Prezados, boa tarde!

Estou encontrando muitas dificuldades para bloquear o facebook com https. Meu proxy é transparent, logo todas as requisições de sites https passam batidos por fora do squid.

Já consegui bloquear gmail, yahoo, orkut, msn... agora o facebook através do https://www.facebook.com não consigo nem por reza braba...

Alguém tem uma regra eficaz do iptables para tal?

Abs.

----------


## mrpawloski

Olá, eu conseguí com uma solução não muito elegante (aliás nada elegante), mas funcionou, claro que não funciona para grandes corporações(que não precisam de minha solução pois tem $$$ para adquirir soluções efetivas) mas para os pequenos funciona.

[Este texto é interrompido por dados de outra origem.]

/-- CHECKPOINT_FLUSH copies its granules: a granule that another copy holds waits for its end, one that is blocked or has been written
meanwhile is left (R406, R426). -/
def Dev.flushFill : List Nat → Dev → Dev
  | [], d => d
  | g :: t, d =>
    let leave := fun (d : Dev) => { d with img := { d.img with flush := d.img.flush.map (fun l => l.filter (· ≠ g)) } }
    if d.img.copies.any (fun c => c.granule = g && c.purpose ≠ 5) then Dev.flushFill t d
    else if !(d.entry g).dirty || d.granuleBlocked g then Dev.flushFill t (leave d)
    else match d.nextSlot with
    | some a => Dev.flushFill t ((leave d).newCopy g 2 a)
    | none => d

/-- A flush goes on, and asks for its commit when every granule of it has been written or skipped. -/
def Dev.flushStep (d : Dev) : Dev :=
  let d1 := Dev.flushFill (d.img.flush.getD []) d
  if d1.img.flush = some [] && !d1.img.copies.any (fun c => c.purpose = 2)
      && !(match d1.img.commit with | some c => c.cause = 1 | none => false) then d1.askCommit 1 else d1

/-- Restores under way on a target. -/
def Dev.restoresOn (d : Dev) (t : Nat × Nat) : Nat :=
  (d.img.ops.filter (fun o => match o.2 with | .restoreRead _ k => (k / 4, k % 4) = t | _ => false)).length
    + (d.rst.flight.filter (fun r => targetOf (d.entry r.granule).slot = t)).length

/-- A granule is being restored. -/
def Dev.restoreFlying (d : Dev) (g : Nat) : Bool :=
  d.rst.flight.any (fun r => r.granule = g) || d.img.ops.any (fun o => match o.2 with | .restoreRead k _ => k = g | _ => false)

/-- The next granule to restore: demand granules in order, then classes and indices, on a target with room (R569, R570, R575). -/
def Dev.nextRestore (d : Dev) : Option Nat :=
  let can := fun g => !d.restoreFlying g && d.restoresOn (targetOf (d.entry g).slot) < 2
  match (d.rst.demand.filter d.rst.unrestored.contains).find? can with
  | some g => some g
  | none => [0, 1, 2].findSome? (fun cls => d.rst.unrestored.find? (fun g => classIn d.rst.classes g = cls && can g))

/-- The plaintext of a slot; bytes of a slot the model's flash does not hold are open values. -/
def Dev.slotData (d : Dev) (a : Word) : List Host.Cell :=
  match d.img.slots.find? (fun s => s.addr = a) with
  | some s => s.data
  | none => (List.range 65536).map (fun i => (i, Config.storedByte a.toNat i))

/-- FLASH_UNCORRECTABLE for each page that holds a bad sector (R394, R578). -/
def Dev.badPages (d : Dev) (slot : Word) (kind : Nat) (bad : List Nat) : Dev :=
  ((List.range 4).filter (fun p => bad.any (fun s => s / 4 = p))).foldl
    (fun d p => d.emit 0x0C04 (packBytes [(4, (slot + BitVec.ofNat 32 p).toNat), (1, kind)])) d

/-- The burst writes of a restored granule. -/
def restoreJob (g : Nat) (data : List Host.Cell) : Job :=
  { reads := [], writes := granuleBursts g, queued := 0, buffer := data, stopped := false, tainted := false }

/-- The data of a restored granule is at hand, but for the sectors that could not be read (R455, R570, R578): a tainted copy
and an unreadable sector poison the granule; with VERIFY_FIRST the writes wait for the verdicts. -/
def Dev.restoreData (d : Dev) (g : Nat) (bad : List Nat) (altered : List SectorRead) : Dev :=
  let e := d.entry g
  let d1 := d.badPages e.slot 1 bad
  let d2 := if e.taint || !bad.isEmpty then d1.poison g else d1
  let data := (d.readPlain e.slot altered (d.slotData e.slot)).filter (fun c => c.2 ≠ 0 && !bad.contains (c.1 / 4096))
  let r : RGran :=
    { granule := g, job := if d.cip.verifyFirst then none else some (restoreJob g data), data := data, tainted := e.taint, begun := false
      unjudged := (List.range 16).filter (fun s => !bad.contains s), failed := bad, forged := d.forgedIn e.slot altered }
  let r1 := if d.cip.verifyFirst && r.unjudged.isEmpty then { r with job := some (restoreJob g data) } else r
  { d2 with rst := { d2.rst with flight := d2.rst.flight ++ [r1] } }

/-- Restore reads start while targets have room; a slot on a lost target cannot be read at all (R578, R661). -/
def Dev.restoreFill : Nat → Dev → Dev
  | 0, d => d
  | n + 1, d =>
    match d.nextRestore with
    | some g =>
      let t := targetOf (d.entry g).slot
      Dev.restoreFill n (if d.img.lost.getLsbD (4 * t.1 + t.2) then d.restoreData g (List.range 16) []
        else d.startOp (.restoreRead g (4 * t.1 + t.2)))
    | none => d

/-- Copies whose reads met a freeze are abandoned. -/
def Dev.sweepStopped (d : Dev) : Dev :=
  (d.img.copies.filter (fun c => match c.job with | some j => j.stopped && j.queued = 0 | none => false)).foldl
    (fun (d : Dev) c => if c.purpose = 6 then d.endCopy c.id else d.dropCopy c) d

/-- The image re-key has walked every granule: its final commit is asked for, once no commit whose map is older runs (R451). -/
def Dev.goatFinish (d : Dev) : Dev :=
  match d.cip.goat with
  | some g =>
    if g.target = 0 && !g.finishing && d.dcfg.granules.toNat ≤ d.cip.imageBoundary.toNat
        && (match d.img.commit with | some c => c.phase = 0 | none => true) then
      ({ d with cip := { d.cip with goat := some { g with finishing := true } } }).askCommit 4
    else d
  | none => d

/-! ### Relocation and erases (R417, R420) -/

/-- Trickle has dirty work: copies of its batch are to be made, or are being made. -/
def Dev.trickleWork (d : Dev) : Bool := d.img.trickleRun && (!d.img.batch.isEmpty || d.img.copies.any (fun c => c.purpose = 0))

/-- A relocation or a Goat copy may take its share of program time: while trickle has dirty work, one program to three of trickle's (25 %;
log entry 71). -/
def Dev.shareOpen (d : Dev) : Bool := !d.trickleWork || 3 ≤ d.img.shareCredit

/-- The share is taken. -/
def Dev.shareTaken (d : Dev) : Dev := if d.trickleWork then { d with img := { d.img with shareCredit := 0 } } else d

/-- GC_ACTIVE: a relocation runs (R417). -/
def Dev.gcActive (d : Dev) : Bool :=
  d.img.copies.any (fun c => c.purpose = 5) || d.img.relocs.any (·.read)
    || d.img.ops.any (fun o => match o.2 with | .relocRead _ => true | _ => false)

/-- Garbage collection may run (R417). -/
def Dev.mayCollect (d : Dev) : Bool := d.canWrite && d.ctl.mode = .operate && !d.awaits && !d.shutting

/-- Start copying a slot that has been read to another, bit for bit (R417). -/
def Dev.moveSlot (d : Dev) (slot a : Word) : Dev :=
  let (index, gen, taint) := match d.img.slots.find? (fun s => s.addr = slot) with
    | some s => (s.index, s.copyGen, s.taint)
    | none => (match d.img.gmap.find? (fun p => p.2.slot = slot) with | some p => (p.1, p.2.genLo.toNat, p.2.taint) | none => (0, 0, false))
  let c : Copy :=
    { id := d.img.nextOp, granule := index, slot := a, copyGen := max 1 gen, taint := taint, purpose := 5, job := none, took := true
      data := [], fromSlot := slot, keyGen := 0 }
  { d.shareTaken with img := { d.shareTaken.img with
      copies := d.img.copies ++ [c], nextOp := d.img.nextOp + 1, relocs := d.img.relocs.filter (fun r => r.slot ≠ slot) } }

/-- Relocation goes on, a slot at a time: those of garbage collection where it may run, the others in SAFEHOLD as well (R417, R420). A
slot that is no longer live, or lies on a lost target, is left. -/
def Dev.relocStep (d0 : Dev) : Dev :=
  let d := { d0 with img := { d0.img with relocs := d0.img.relocs.filter (fun r => d0.live r.slot && !d0.onLost r.slot) } }
  if d.img.copies.any (fun c => c.purpose = 5) || d.img.ops.any (fun o => match o.2 with | .relocRead _ => true | _ => false) then d
  else match d.img.relocs.find? (fun r => !r.gc || d.mayCollect) with
  | none => d
  | some r =>
    if !r.read then d.startOp (.relocRead r.slot)
    else if !d.shareOpen then d
    else match d.nextSlot with
    | some a => d.moveSlot r.slot a
    | none => d

/-- Block groups that hold programmed slots and no live one are erased, where garbage collection may run (R417). -/
def Dev.eraseStep (d : Dev) : Dev :=
  if !d.mayCollect then d
  else
    let groups := ((d.img.slots.map (fun s => groupOf d.img.geom s.addr)).eraseDups).filter (fun g =>
      !d.img.erases.contains g && !d.img.retired.contains g && !d.onLost g && (d.liveIn g).isEmpty)
    { d with img := { d.img with erases := d.img.erases ++ groups } }

/-- What Mule does in every cycle: the copies, commits and restores that its mode lets it start. -/
def Dev.muleCycle (d : Dev) : Dev :=
  let d := d.sweepStopped
  match d.ctl.mode with
  | .save => if d.saving then d.commitNext.saveStep else d
  | .restore => if d.shutting || d.rst.unrestored.isEmpty then d else Dev.restoreFill 64 d
  | .operate =>
    if d.shutting || !d.canWrite then d
    else
      let d := d.goatFinish
      let d1 := if d.img.trickleRun then d.trickleStep else d
      let d2 := if d1.img.flush.isSome then d1.flushStep else d1
      let d3 := d2.relocStep.eraseStep
      if d3.img.commitAsked.isEmpty && d3.img.commit.isNone then d3 else d3.commitNext
  | .safehold => if d.shutting || !d.canWrite then d else d.relocStep
  | _ => d

end Sys2Proof.Machine
end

Implementei um servidor DNS interno para minha rede e configurei nele o domínio facebook.com, apontando o www dele para o IP de minha página intranet cujo Apache está com o SSL ativo. Esse mesmo DNS resolve todos os endereços internos e válidos, e o servidor DHCP aponta para ele quando distribui os IPs da rede.

Para isto funcionar algumas premissas devem existir:

- Controle das configurações de IP das estações (não permitir que usuários usem outro servidor DNS ou que instalem um na estação)
- Não permitir que usuários internos usem 3G
- Bloqueio de proxys anônimos no squid da rede

abs

----------


## alexandrecorrea

filtre pelo ip, na chain forward (filteR).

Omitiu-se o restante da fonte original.